Her leadership at OpenAI pushed the field toward systems that behave less like autocomplete engines and more like agents with coherent models of the world.

This intersects with Active Models in three big ways:

1. Multimodality is a prerequisite for real world models

You cannot understand the world through text alone.
Active Models require perception — visual, auditory, contextual.
This is the direction she helped accelerate.

2. Actionable AI requires grounding and representation

Murati has emphasized that AI must be useful, adaptive, and safe.
Safety requires models that understand context.
Usefulness requires models that can act.
Both require JEPA-like world representations.

3. Human connection and meaning are central themes

She often talks about AI as an enhancement of human creativity, empathy, and connection — not a replacement.
This aligns perfectly with Active Models in healthcare, where the goal is to reveal invisible influences (like loneliness) and support people more holistically.

Her approach brings the human dimension forward — a critical element for any model attempting to understand the deeper forces shaping behavior and well-being.


Active Models: Where Understanding Meets Action

A true Active Model doesn’t just represent the world — it engages with it.

It uses its internal world model and its representations to:

  • infer hidden states
  • reduce uncertainty
  • make sense of incomplete data
  • take action or recommend action
  • continuously adapt to reality

In healthcare, this opens the door to AI that can:

  • detect subtle risk factors
  • understand behavioral and social dynamics
  • predict when someone is silently declining
  • personalize interventions based on real-world context

Active Models recognize people not as data points but as systems influenced by seen and unseen forces.


Why This Matters Now

We’re entering a moment where:

  • data is abundant but context is poor
  • models are powerful but shallow
  • human suffering often goes unnoticed until too late
  • health and behavior can’t be reduced to simple metrics

The loneliness epidemic is a warning:
If we only measure what we already understand, we will miss what matters most.
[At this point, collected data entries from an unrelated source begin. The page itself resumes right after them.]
-- ==== Sys2Proof/Machine/Stalls.lean ====
section
/-! DEFINITION. What a core's sequencer waits for at the moment (R159). -/

namespace Sys2Proof.Machine

/-- Presenting an operation to its unit. -/
def CoreOp.run (op : CoreOp) (core : Nat) : State → Nat → Issue :=
  match op with
  | .nop => doNop core
  | .halt => doHalt core
  | .sets => doSets core
  | .adds => doAdds core
  | .loop => doLoop core
  | .jump => doJump core
  | .barrier => doBarrier core
  | .pass => doPass false core
  | .compoundPass => doPass true core
  | .drain => doDrain core
  | .weightLoad => doWeightLoad core
  | .matrixVector => doMatrixVector core
  | .add => lanes2 (fun f a b => arith f (FVal.add a b)) core
  | .sub => lanes2 (fun f a b => arith f (FVal.sub a b)) core
  | .mul => lanes2 (fun f a b => arith f (FVal.mul a b)) core
  | .fma => lanes3 (fun f a b d => arith f (FVal.add (FVal.mul a b) d)) core
  | .min => lanes2 (fun f a b => arith f (FVal.min a b)) core
  | .max => lanes2 (fun f a b => arith f (FVal.max a b)) core
  | .abs => lanes1 (fun f a => arith f a.abs) 4 core
  | .neg => lanes1 (fun f a => arith f a.neg) 4 core
  | .sel => doSel core
  | .exp => lanesFn exp32 5 core
  | .log => lanesFn log32 5 core
  | .rcp => lanesFn rcp32 5 core
  | .rsqrt => lanesFn rsqrt32 5 core
  | .tanh => lanesFn tanh32 5 core
  | .cmplt => lanesCmp FVal.lt core
  | .cmple => lanesCmp (fun a b => FVal.lt a b || FVal.eq a b) core
  | .cmpeq => lanesCmp FVal.eq core
  | .cmpne => lanesCmp (fun a b => !FVal.eq a b) core
  | .redsum => fun s w => reduceWith (redSum w) core s w
  | .redmax => fun s w => reduceWith (redMax w) core s w
  | .vload => doVload core
  | .vstore => doVstore core
  | .copy => doCopy core
  | .combine => doCombine core
  | .startPrefetch => doStartPrefetch core
  | .stopPrefetch => doStopPrefetch core
  | .wait => doWait core
  | .signal => doSignal core

/-- Every condition that holds the instruction at CORE_PC back, and an outstanding token wait (R159). -/
def State.stallNow (s : State) (core : Nat) : BitVec 7 :=
  (if (s.core core).waiting.isSome then stToken else 0) |||
    match s.fetched core with
    | .absent => stFetch
    | .word w =>
      match opOf w with
      | none => 0
      | some op =>
        match op.run core s w with
        | .stall why _ => why
        | _ => 0
    | _ => 0

end Sys2Proof.Machine
end

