/-- CONTROL_WINDOW_ACCESS (R401). -/
def execControlWindowAccess (write : Bool) (offset : BitVec 16) (value : Word64) (s : State) :
    Host.Outcome State Fault Refusal :=
  let off := offset.toNat
  if !s.ncl.up then .next s
  else if write then .next (s.windowWrite off value)
  else .next (s.emit (.nclReadData (if s.windowReserved off then 0 else s.regRead bNcl off)))

/-- Status of a register-port frame for an address (R501). -/
def State.portCode (s : State) (a : Nat) : Nat :=
  if a % 8 ≠ 0 ∨ a < regBase ∨ regEnd ≤ a then 3
  else if s.power.held then 1
  else if s.reachable ((a - regBase) / 65536) && !mailbox ((a - regBase) / 65536) ((a - regBase) % 65536) then 0
  else 2

/-- An unmapped access by the register port is counted and recorded like any other. -/
def State.portNote (s : State) (a : Nat) : State := if s.portCode a = 2 then s.unmappedLine 0x1133 a else s

/-- A read of CORE_CLU_STATUS waits while its bond port carries no frames, during a site reset too, unless the site is
quarantined or its rail is off (R161, R344). -/
def State.cluWaits (s : State) (a : Nat) : Bool :=
  match cluPort a with
  | some e =>
    let x := s.site (bondSite e)
    x.status != .quarantined && x.railOn && !(s.link e).up && !s.power.held
  | none => false

/-- The register port's read of an address (R161, R501): eight data bytes, zero unless the status is 0. -/
def State.portRead (s : State) (a : Nat) : State :=
  if s.cluWaits a then { s with cluReads := s.cluReads ++ [(a, none)] }
  else
    let v := if s.portCode a = 0 then (s.regRead ((a - regBase) / 65536) ((a - regBase) % 65536)).toNat else 0
    (s.portNote a).emit (.portStatus (s.portCode a) (leBytes 8 v))

/-- Its write (R501). -/
def State.portWrite (s : State) (a : Nat) (value : Word64) : State :=
  let s1 :=
    if s.portCode a = 0 then s.regWrite .managementPort ((a - regBase) / 65536) ((a - regBase) % 65536) value
    else s.portNote a
  s1.emit (.portStatus (s.portCode a) [])

/-- A write frame by its opcode and length; any other is malformed (R501). -/
def State.portFrame (s : State) (bytes : List Byte) : State :=
  match bytes with
  | 1 :: args => if args.length = 8 then s.portRead (leNat args) else s.emit (.portStatus 3 [])
  | 2 :: args =>
    if args.length = 16 then s.portWrite (leNat (args.take 8)) (BitVec.ofNat 64 (leNat (args.drop 8))) else s.emit (.portStatus 3 [])
  | 3 :: args =>
    if args.length = 6 then after (execFlashRead (BitVec.ofNat 32 (fieldLe args 0 4)) (BitVec.ofNat 16 (fieldLe args 4 2)) s) s
    else s.emit (.portStatus 3 [])
  | _ => s.emit (.portStatus 3 [])

/-- A server core's load from the register region (R161, R477): all 64 bits of a register, or an access fault. -/
def State.coreLoad (s : State) (core a bytes : Nat) : State :=
  let n := (a - regBase) / 65536
  if bytes ≠ 8 ∨ a % 8 ≠ 0 ∨ s.reachable n = false then s.serverFault core a
  else if s.cluWaits a then { s with cluReads := s.cluReads ++ [(a, some core)] }
  else s.emit (.loadData core (s.regRead n ((a - regBase) % 65536)))

/-- REGISTER_READ (R161, R459, R477, R501): the register port's; and a server core's load, which is of a register where its
address is. -/
def execRegisterRead (load : RegLoad) (s : State) : Host.Outcome State Fault Refusal :=
  match load with
  | .port address => .next (s.portRead address.toNat)
  | .frame target bytes => if s.portAnswers target then .next (s.portFrame bytes) else .next s
  | .core core address bytes =>
    if s.coreActs core ∧ regBase ≤ address.toNat ∧ address.toNat < regEnd then .next (s.coreLoad core address.toNat bytes)
    else .next s

/-- REGISTER_PORT_WRITE (R501). -/
def execRegisterPortWrite (address value : Word64) (s : State) : Host.Outcome State Fault Refusal :=
  .next (s.portWrite address.toNat value)

/-! ### The test access port (R505) -/

def State.setHart (s : State) (c : Nat) (h : Hart) : State := { s with harts := Map.put s.harts c h .reset }

/-- Instructions of the port, as the model numbers them. -/
def tapBypass : Nat := 0
def tapIdcode : Nat := 1
def tapSample : Nat := 2
def tapExtest : Nat := 3
def tapDtmcs : Nat := 4
def tapDmi : Nat := 5

def State.tapIr (s : State) (i : Nat) : State := { s with tap := { s.tap with ir := i } }

/-- Level of FAULT_N, an open-drain output: low while FATAL is set, or as EXTEST drives it (R446, R494, R505). -/
def State.faultN (s : State) : Bool := if s.tap.ir = tapExtest then s.tap.cells.faultN else !s.power.fatal

/-- Level of PRESENT_N, which is tied to ground on the module (R494). -/
def presentN : Bool := false

/-- What a boundary scan captures: J1's low-speed pins and the straps; the other cells, and where in the chain each stands, the
manual leaves open (R494, R505). -/
def State.capturePins (s : State) : State :=
  (s.free.2).emit (.pinLevels s.faultN presentN s.power.boot.cool s.power.boot.addr s.free.1)
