/-- R91, R116, R138, R140 to R142: issuing the five instructions of the matrix units. -/
def Obligations.MatrixInstructionsAreQueued : Prop :=
  ∀ (s : State) (core : CoreIx) (w : Nat),
    let c := s.core core
    let ei := 4 * (core : Nat) + bitsOf w 8 2
    let x := s.engine ei
    let room := s.isEnabled (bEng ei) = true ∧ x.queue.length < 8
    let queued (op : EngOp) : List QEntry := x.queue ++ [{ seq := c.seq, op := op, started := false, fed := 0, loads := 0, backs := [], num := 0 }]
    let toEngine (t : State) (y : Engine) : Prop :=
      Issued s t core c ∧ t.engine ei = y ∧ (∀ n, n ≠ ei → t.engine n = s.engine n)
        ∧ t = { paidFrame s t with cores := t.cores, engines := t.engines }
    let toCore (t : State) (c1 : Core) : Prop := Issued s t core c1 ∧ t = { paidFrame s t with cores := t.cores }
    (∀ comp : Bool, Presents s core (if comp then .compoundPass else .pass) w →
      let p := (c.passOf comp w).1
      (c.passOf comp w).2 = [] → 128 * p.dest + p.m ≤ 512 →
      pairCheck p (if p.bank then x.issuedFmt1 else x.issuedFmt0) = true → splitOk x p = true → room →
      s.stallsFor core (EngOp.reads (.pass p)) none true (p.work core) = 0 →
      ∃ t, exec (if comp then .compoundPass core else .pass core) s = .next t ∧ toEngine t { x with
        queue := queued (.pass p)
        issuedRun := if p.split then (if p.last then none else some { dest := p.dest, idx := p.runIdx }) else x.issuedRun
        issuedFmt0 := if comp then some 3 else x.issuedFmt0
        issuedFmt1 := if comp then some 3 else x.issuedFmt1 }) ∧
    (Presents s core .weightLoad w → ∀ d, c.slot (bitsOf w 32 8) = some d →
      let l : LoadOp :=
        { src := c.tensor d, target := bitsOf w 12 4, orient := bitOf w 11
          k0 := c.plusReg (bitsOf w 64 16) (bitsOf w 56 4), n0 := c.plusReg (bitsOf w 80 16) (bitsOf w 60 4)
          kw := bitsOf w 40 7 + 1, nw := bitsOf w 48 7 + 1, bank := bitOf w 10, satMode := c.satMode }
      (l.target ≤ 10 → scratchCheck l.src (loadFmt l.src.fmt) (decide (l.src.rank ≤ 2)) l.srcReach = [] →
        targetOk l.src.fmt l.target = true → room → s.stallsFor core l.srcReach none true [(2, core / 8, 128)] = 0 →
        ∃ t, exec (.weightLoad core) s = .next t ∧ toEngine t { x with
          queue := queued (.load l)
          issuedFmt0 := if l.bank then x.issuedFmt0 else some l.target
          issuedFmt1 := if l.bank then some l.target else x.issuedFmt1 }) ∧
      (c.held = false → 10 < l.target → exec (.weightLoad core) s = .next (s.refuse core 2)) ∧
      (c.held = false → l.target ≤ 10 → scratchCheck l.src (loadFmt l.src.fmt) (decide (l.src.rank ≤ 2)) l.srcReach = [] →
        targetOk l.src.fmt l.target = false → exec (.weightLoad core) s = .next (s.refuse core 4))) ∧
    (Presents s core .matrixVector w → ∀ ad wd pd, c.slot (bitsOf w 32 8) = some ad → c.slot (bitsOf w 40 8) = some wd →
      (bitsOf w 12 2 = 2 → c.slot (bitsOf w 48 8) = some pd) → bitsOf w 12 2 ≠ 3 →
      let o : MvOp :=
        { engine := bitsOf w 8 2, tile := bitsOf w 10 2, acc := accSourceOf (bitsOf w 12 2), act := c.tensor ad
          weight := c.tensor wd, preload := if bitsOf w 12 2 = 2 then some (c.tensor pd) else none, m := bitsOf w 56 4 + 1
          kv := bitsOf w 64 7 + 1, nv := bitsOf w 72 7 + 1, row0 := c.plusReg (bitsOf w 80 12) (bitsOf w 60 4)
          k0 := 128 * c.plusReg (bitsOf w 96 12) (bitsOf w 92 4), n0 := 128 * c.plusReg (bitsOf w 112 12) (bitsOf w 108 4)
          satMode := c.satMode }
      scratchCheck o.act (decide (o.act.fmt ≤ 4)) (o.act.rank == 2)
        (o.act.reach (o.k0, o.k0 + o.kv) (o.row0, o.row0 + o.m) (0, 1) (0, 1)) = [] →
      scratchCheck o.weight (loadFmt o.weight.fmt) (o.weight.rank == 2)
        (o.weight.reach (o.k0, o.k0 + o.kv) (o.n0, o.n0 + o.nv) (0, 1) (0, 1)) = [] →
      (bitsOf w 12 2 = 2 → scratchCheck (c.tensor pd) (tileFmt (c.tensor pd).fmt) ((c.tensor pd).rank == 2)
        ((c.tensor pd).reach (0, o.nv) (0, o.m) (0, 1) (0, 1)) = []) →
      pairOk o.act.fmt (mvWeightFmt o.act.fmt o.weight.fmt) = true → runFree x [o.tile] = true → c.mvq.length < 8 →
      s.stallsFor core o.reads none true [(3, core / 8, o.m * ceilDiv o.nv (mvColumns o.weight.fmt))] = 0 →
      ∃ t, exec (.matrixVector core) s = .next t ∧ toCore t { c with mvq := c.mvq ++ [(c.seq, o)] }) ∧
    (Presents s core .drain w → ∀ d, c.slot (bitsOf w 32 8) = some d → bitsOf w 12 2 ≠ 3 →
      let o : DrainOp :=
        { engine := bitsOf w 8 2, tile := bitsOf w 10 2, reduce := bitsOf w 12 2, transform := bitOf w 14
          truncate := bitOf w 15, rows := bitsOf w 40 7 + 1, cols := bitsOf w 48 7 + 1, dst := c.tensor d
          side := c.plusReg (bitsOf w 64 22) (bitsOf w 56 4), satMode := c.satMode }
      scratchCheck o.dst (tileFmt o.dst.fmt) (o.dst.rank == 2) o.dstReach = [] → o.side % 16 = 0 →
      o.side + o.sideLen ≤ 0x400000 → (o.transform = true → o.reduce = 2) → runFree x [o.tile] = true → c.drainq.length < 8 →
      s.stallsFor core none o.writes true [(7, core / 8, o.rows)] = 0 →
      ∃ t, exec (.drain core) s = .next t ∧ toCore t { c with drainq := c.drainq ++ [(c.seq, o)] })
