-- ==== Sys2Proof/Laws/State.lean ====
section
/-! SUPPORT. What each update of the state leaves unchanged, one lemma a field, and what reading a unit gives after
writing it. -/

namespace Sys2Proof.Machine

/-! ### Reading what was written -/

theorem blk_setBlk (s : State) (i j : Nat) (x : Blk) :
    (s.setBlk i x).blk j = if j = i then x else s.blk j := Map.get_put ..
@[simp] theorem blk_setBlk_same (s : State) (i : Nat) (x : Blk) : (s.setBlk i x).blk i = x := Map.get_put_same ..
@[simp] theorem blk_setBlk_ne (s : State) (i j : Nat) (x : Blk) (h : j ≠ i) : (s.setBlk i x).blk j = s.blk j :=
  Map.get_put_ne _ _ _ _ _ h
theorem site_setSite (s : State) (i j : Nat) (x : Site) :
    (s.setSite i x).site j = if j = i then x else s.site j := Map.get_put ..
@[simp] theorem site_setSite_same (s : State) (i : Nat) (x : Site) : (s.setSite i x).site i = x := Map.get_put_same ..
@[simp] theorem site_setSite_ne (s : State) (i j : Nat) (x : Site) (h : j ≠ i) : (s.setSite i x).site j = s.site j :=
  Map.get_put_ne _ _ _ _ _ h
theorem sheet_setSheet (s : State) (i j : Nat) (x : Sheet) :
    (s.setSheet i x).sheet j = if j = i then x else s.sheet j := Map.get_put ..
@[simp] theorem sheet_setSheet_same (s : State) (i : Nat) (x : Sheet) : (s.setSheet i x).sheet i = x := Map.get_put_same ..
@[simp] theorem sheet_setSheet_ne (s : State) (i j : Nat) (x : Sheet) (h : j ≠ i) : (s.setSheet i x).sheet j = s.sheet j :=
  Map.get_put_ne _ _ _ _ _ h
theorem engine_setEngine (s : State) (i j : Nat) (x : Engine) :
    (s.setEngine i x).engine j = if j = i then x else s.engine j := Map.get_put ..
@[simp] theorem engine_setEngine_same (s : State) (i : Nat) (x : Engine) : (s.setEngine i x).engine i = x := Map.get_put_same ..
@[simp] theorem engine_setEngine_ne (s : State) (i j : Nat) (x : Engine) (h : j ≠ i) : (s.setEngine i x).engine j = s.engine j :=
  Map.get_put_ne _ _ _ _ _ h
theorem core_setCore (s : State) (i j : Nat) (x : Core) :
    (s.setCore i x).core j = if j = i then x else s.core j := Map.get_put ..
@[simp] theorem core_setCore_same (s : State) (i : Nat) (x : Core) : (s.setCore i x).core i = x := Map.get_put_same ..
@[simp] theorem core_setCore_ne (s : State) (i j : Nat) (x : Core) (h : j ≠ i) : (s.setCore i x).core j = s.core j :=
  Map.get_put_ne _ _ _ _ _ h
theorem token_setToken (s : State) (i j : Nat) (x : Token) :
    (s.setToken i x).token j = if j = i then x else s.token j := Map.get_put ..
@[simp] theorem token_setToken_same (s : State) (i : Nat) (x : Token) : (s.setToken i x).token i = x := Map.get_put_same ..
@[simp] theorem token_setToken_ne (s : State) (i j : Nat) (x : Token) (h : j ≠ i) : (s.setToken i x).token j = s.token j :=
  Map.get_put_ne _ _ _ _ _ h
theorem sweep_setSweep (s : State) (i j : Nat) (x : Sweep) :
    (s.setSweep i x).sweep j = if j = i then x else s.sweep j := Map.get_put ..
@[simp] theorem sweep_setSweep_same (s : State) (i : Nat) (x : Sweep) : (s.setSweep i x).sweep i = x := Map.get_put_same ..
@[simp] theorem sweep_setSweep_ne (s : State) (i j : Nat) (x : Sweep) (h : j ≠ i) : (s.setSweep i x).sweep j = s.sweep j :=
  Map.get_put_ne _ _ _ _ _ h
theorem intake_setIntake (s : State) (i j : Nat) (x : Intake) :
    (s.setIntake i x).intake j = if j = i then x else s.intake j := Map.get_put ..
@[simp] theorem intake_setIntake_same (s : State) (i : Nat) (x : Intake) : (s.setIntake i x).intake i = x := Map.get_put_same ..
@[simp] theorem intake_setIntake_ne (s : State) (i j : Nat) (x : Intake) (h : j ≠ i) : (s.setIntake i x).intake j = s.intake j :=
  Map.get_put_ne _ _ _ _ _ h
theorem cmp_setCmp (s : State) (i j : Nat) (x : Cmp) :
    (s.setCmp i x).cmp j = if j = i then x else s.cmp j := Map.get_put ..
@[simp] theorem cmp_setCmp_same (s : State) (i : Nat) (x : Cmp) : (s.setCmp i x).cmp i = x := Map.get_put_same ..
@[simp] theorem cmp_setCmp_ne (s : State) (i j : Nat) (x : Cmp) (h : j ≠ i) : (s.setCmp i x).cmp j = s.cmp j :=
  Map.get_put_ne _ _ _ _ _ h
theorem ladder_setLadder (s : State) (i j : Nat) (x : Ladder) :
    (s.setLadder i x).ladder j = if j = i then x else s.ladder j := Map.get_put ..
@[simp] theorem ladder_setLadder_same (s : State) (i : Nat) (x : Ladder) : (s.setLadder i x).ladder i = x := Map.get_put_same ..
@[simp] theorem ladder_setLadder_ne (s : State) (i j : Nat) (x : Ladder) (h : j ≠ i) : (s.setLadder i x).ladder j = s.ladder j :=
  Map.get_put_ne _ _ _ _ _ h
theorem link_setLink (s : State) (i j : Nat) (x : LinkEnd) :
    (s.setLink i x).link j = if j = i then x else s.link j := Map.get_put ..
@[simp] theorem link_setLink_same (s : State) (i : Nat) (x : LinkEnd) : (s.setLink i x).link i = x := Map.get_put_same ..
@[simp] theorem link_setLink_ne (s : State) (i j : Nat) (x : LinkEnd) (h : j ≠ i) : (s.setLink i x).link j = s.link j :=
  Map.get_put_ne _ _ _ _ _ h
theorem home_setHome (s : State) (i j : Nat) (x : Home) :
    (s.setHome i x).home j = if j = i then x else s.home j := Map.get_put ..
@[simp] theorem home_setHome_same (s : State) (i : Nat) (x : Home) : (s.setHome i x).home i = x := Map.get_put_same ..
@[simp] theorem home_setHome_ne (s : State) (i j : Nat) (x : Home) (h : j ≠ i) : (s.setHome i x).home j = s.home j :=
  Map.get_put_ne _ _ _ _ _ h
theorem dram_setDram (s : State) (i j : Nat) (x : Dram) :
    (s.setDram i x).dram j = if j = i then x else s.dram j := Map.get_put ..
@[simp] theorem dram_setDram_same (s : State) (i : Nat) (x : Dram) : (s.setDram i x).dram i = x := Map.get_put_same ..
@[simp] theorem dram_setDram_ne (s : State) (i j : Nat) (x : Dram) (h : j ≠ i) : (s.setDram i x).dram j = s.dram j :=
  Map.get_put_ne _ _ _ _ _ h
theorem ring_setRing (s : State) (i j : Nat) (x : Ring) :
    (s.setRing i x).ring j = if j = i then x else s.ring j := Map.get_put ..
@[simp] theorem ring_setRing_same (s : State) (i : Nat) (x : Ring) : (s.setRing i x).ring i = x := Map.get_put_same ..
@[simp] theorem ring_setRing_ne (s : State) (i j : Nat) (x : Ring) (h : j ≠ i) : (s.setRing i x).ring j = s.ring j :=
  Map.get_put_ne _ _ _ _ _ h
theorem dir_setDir (s : State) (i j : Nat) (x : DirEntry) :
    (s.setDir i x).dir j = if j = i then x else s.dir j := Map.get_put ..
@[simp] theorem dir_setDir_same (s : State) (i : Nat) (x : DirEntry) : (s.setDir i x).dir i = x := Map.get_put_same ..
@[simp] theorem dir_setDir_ne (s : State) (i j : Nat) (x : DirEntry) (h : j ≠ i) : (s.setDir i x).dir j = s.dir j :=
  Map.get_put_ne _ _ _ _ _ h
@[simp] theorem reg_setReg_same (s : State) (n off : Nat) (v : Word64) : (s.setReg n off v).reg n off = v :=
  Map.get_put_same ..
theorem counter_count (s : State) (n off k : Nat) :
    (s.count n off k).counter n off = s.counter n off + BitVec.ofNat 64 k := Map.get_put_same ..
Active Models aim to change that.

They give us a path to AI systems that can uncover the hidden structure of life — social, emotional, environmental, biological — and help us make better decisions for ourselves and others.


The Vision Ahead

Active Models represent a philosophy and a direction:

  • Build AI that understands the world, not just patterns.
  • Build systems that can perceive, reason, and act — not just predict.
  • Build tools that surface what has been invisible.
  • Build technology that strengthens human connection, not dissolves it.

Mira Murati’s leadership in multimodality, safety, and grounded AI complements this vision.
Yann LeCun’s work in world models provides the theoretical backbone.
JEPA offers the architecture.

Active Models brings it all together — with a mission focused on health, humanity, and understanding the forces that shape us.